-- ==== Sys2Proof/Machine/Decode.lean ====
section
/-! DEFINITION. Decode engines: records, admission, arriving streams and their damage, confidence outputs, and the command that reads
a context (chapter 7). -/

namespace Sys2Proof.Machine

/-- The state with a decode context changed, where it has one. -/
def modDec (s : State) (d : Nat) (f : DecCtx → DecCtx) : State :=
  { s with dec := { s.dec with ctxs := tmod s.dec.ctxs d f } }

/-- The decode context record, type 0x0820; a repeated number fails as a whole at admission (R144). -/
def recDecodeContext (b : Bytes) (s : State) : State :=
  sized 16 b (fun s =>
    let d := clamp 0 31 (u8 b 0)
    let c := match tget s.dec.ctxs d with
      | some c => { c with dup := true }
      | none =>
        let use := clamp 0 1 (u8 b 1)
        { use := use, codec := clamp 0 1 (u8 b 2), raster := clamp 0 3 (u8 b 3), rate := clamp 0 10 (u8 b 4)
          carriage := clamp 0 1 (u8 b 5), sdiOut := if use = 0 ∧ u8 b 6 < 4 then u8 b 6 else 255
          delay := orDefault (u8 b 7) (if use = 0 then 3 else 2) 1 8
          source := clamp 0 (if use = 0 then 127 else 1023) (u16 b 8), tsPid := clamp 0x10 0x1FFE (u16 b 10) }
    applied { s with dec := { s.dec with ctxs := tset s.dec.ctxs d c } }) s

/-- DECODE_CONTEXT_RECORD (R143, R144). -/
def execDecodeContextRecord (b : Bytes) (s : State) : Outcome := recordCommand 0x0820 b recDecodeContext s

/-! ### Admission (R142, R143, R147, R148) -/

/-- Gang size for a decode rate (R142). -/
def gangSize (rate : Nat) : Nat := if rate ≤ 1000000000 then 1 else if rate ≤ 2000000000 then 2 else 4

/-- A decode engine. -/
def decEngine (s : State) (e : Nat) : DecEngine := tgetD s.dec.engines e {}

/-- The engines a decode context takes; none where no set is free (R143). -/
def placeDecode (s : State) (rate : Nat) : Option (List Nat) :=
  let g := gangSize rate
  let free := fun e => let x := decEngine s e; !x.failed && !x.whole && x.slots == 0
  if g = 1 then
    ((List.range 4).find? (fun e =>
      let x := decEngine s e
      !x.failed && !x.whole && decide (x.load + max rate 125000000 ≤ 1000000000) && decide (x.slots < 8))).map (fun e => [e])
  else
    (((List.range 4).filter (fun e => e % g == 0)).map (fun e => (List.range g).map (fun i => e + i))).find?
      (fun l => l.all free)

/-- d_min of a confidence context (R148). -/
def confidenceDelay (ch : Chan) (c : Ctx) : Nat :=
  if ch.frameMode then ch.delayF + 2
  else ceilDiv ((ctuRows c.raster + 1 + ch.delayL) * 64) (totalLines c.raster) + 1

/-- A decode context's forced and raised values: a confidence context takes its encode context's codec, raster and rate, and at
least d_min (R144, R147, R148). None where its encode context was not taken. -/
def settleDecode (s : State) (c : DecCtx) : Option DecCtx :=
  if c.use = 1 then some c
  else
    match tget s.enc.ctxs c.source with
    | none => none
    | some x =>
      match tget s.enc.chans x.channel with
      | none => none
      | some ch => some { c with
          codec := x.codec, raster := x.raster, rate := ch.rate, delay := max c.delay (confidenceDelay ch x)
          sdiOut := if x.raster = 0 then 0 else c.sdiOut }

/-- The SDI outputs that a confidence context claims (R147). -/
def claimedOutputs (c : DecCtx) : List Nat :=
  if c.use ≠ 0 ∨ c.sdiOut = 255 then [] else if c.raster = 0 then [0, 1, 2, 3] else [c.sdiOut]

/-- The HBM charge of a decode context (R313). -/
def decodeHbm (c : DecCtx) : Nat := 15 * pixelRate c.raster c.rate + 200000000

/-- One decode context admitted, with the outputs claimed so far; limit is the HBM limit (R143, R147). -/
def admitDecode (limit : Nat) (a : State × List Nat) (d : Nat) : State × List Nat :=
  let s := a.1
  match tget s.dec.ctxs d with
  | none => a
  | some c =>
    let refuse := fun (k : Nat) => modDec s d (fun c => { c with st := 2, refused := k })
    match settleDecode s c with
    | none => (refuse 5, a.2)
    | some c =>
      if c.dup then (refuse 5, a.2)
      else
        let c := if (claimedOutputs c).any (fun o => a.2.contains o) then { c with sdiOut := 255 } else c
        let outs := claimedOutputs c ++ a.2
        let rate := pixelRate c.raster c.rate
        let s := modDec s d (fun _ => c)
        match placeDecode s rate with
        | none => (modDec s d (fun c => { c with st := 2, refused := 1 }), a.2)
        | some l =>
          if limit < s.drm.charged + decodeHbm c then (modDec s d (fun c => { c with st := 2, refused := 2 }), a.2)
          else
            let share := if gangSize rate = 1 then max rate 125000000 else 1000000000
            let s := { s with
              dec := { s.dec with engines := l.foldl (fun t e => tupd t e {} (fun x =>
                { x with load := x.load + share, slots := x.slots + 1, whole := x.whole || decide (1 < l.length) })) s.dec.engines }
              drm := { s.drm with charged := s.drm.charged + decodeHbm c } }
            (modDec s d (fun c => { c with st := 1, refused := 0, engines := l, charge := share, hbm := decodeHbm c }), outs)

○ ○ ○

• TASK TO COMPLETE: Copy exactly the line that contains "none => (modDec" and every line after it, up to and including the last line of the records.

• TASK RESULT:
        | none => (modDec s d (fun c => { c with st := 2, refused := 1 }), a.2)
        | some l =>
          if limit < s.drm.charged + decodeHbm c then (modDec s d (fun c => { c with st := 2, refused := 2 }), a.2)
          else
            let share := if gangSize rate = 1 then max rate 125000000 else 1000000000
            let s := { s with
              dec := { s.dec with engines := l.foldl (fun t e => tupd t e {} (fun x =>
                { x with load := x.load + share, slots := x.slots + 1, whole := x.whole || decide (1 < l.length) })) s.dec.engines }
              drm := { s.drm with charged := s.drm.charged + decodeHbm c } }
            (modDec s d (fun c => { c with st := 1, refused := 0, engines := l, charge := share, hbm := decodeHbm c }), outs)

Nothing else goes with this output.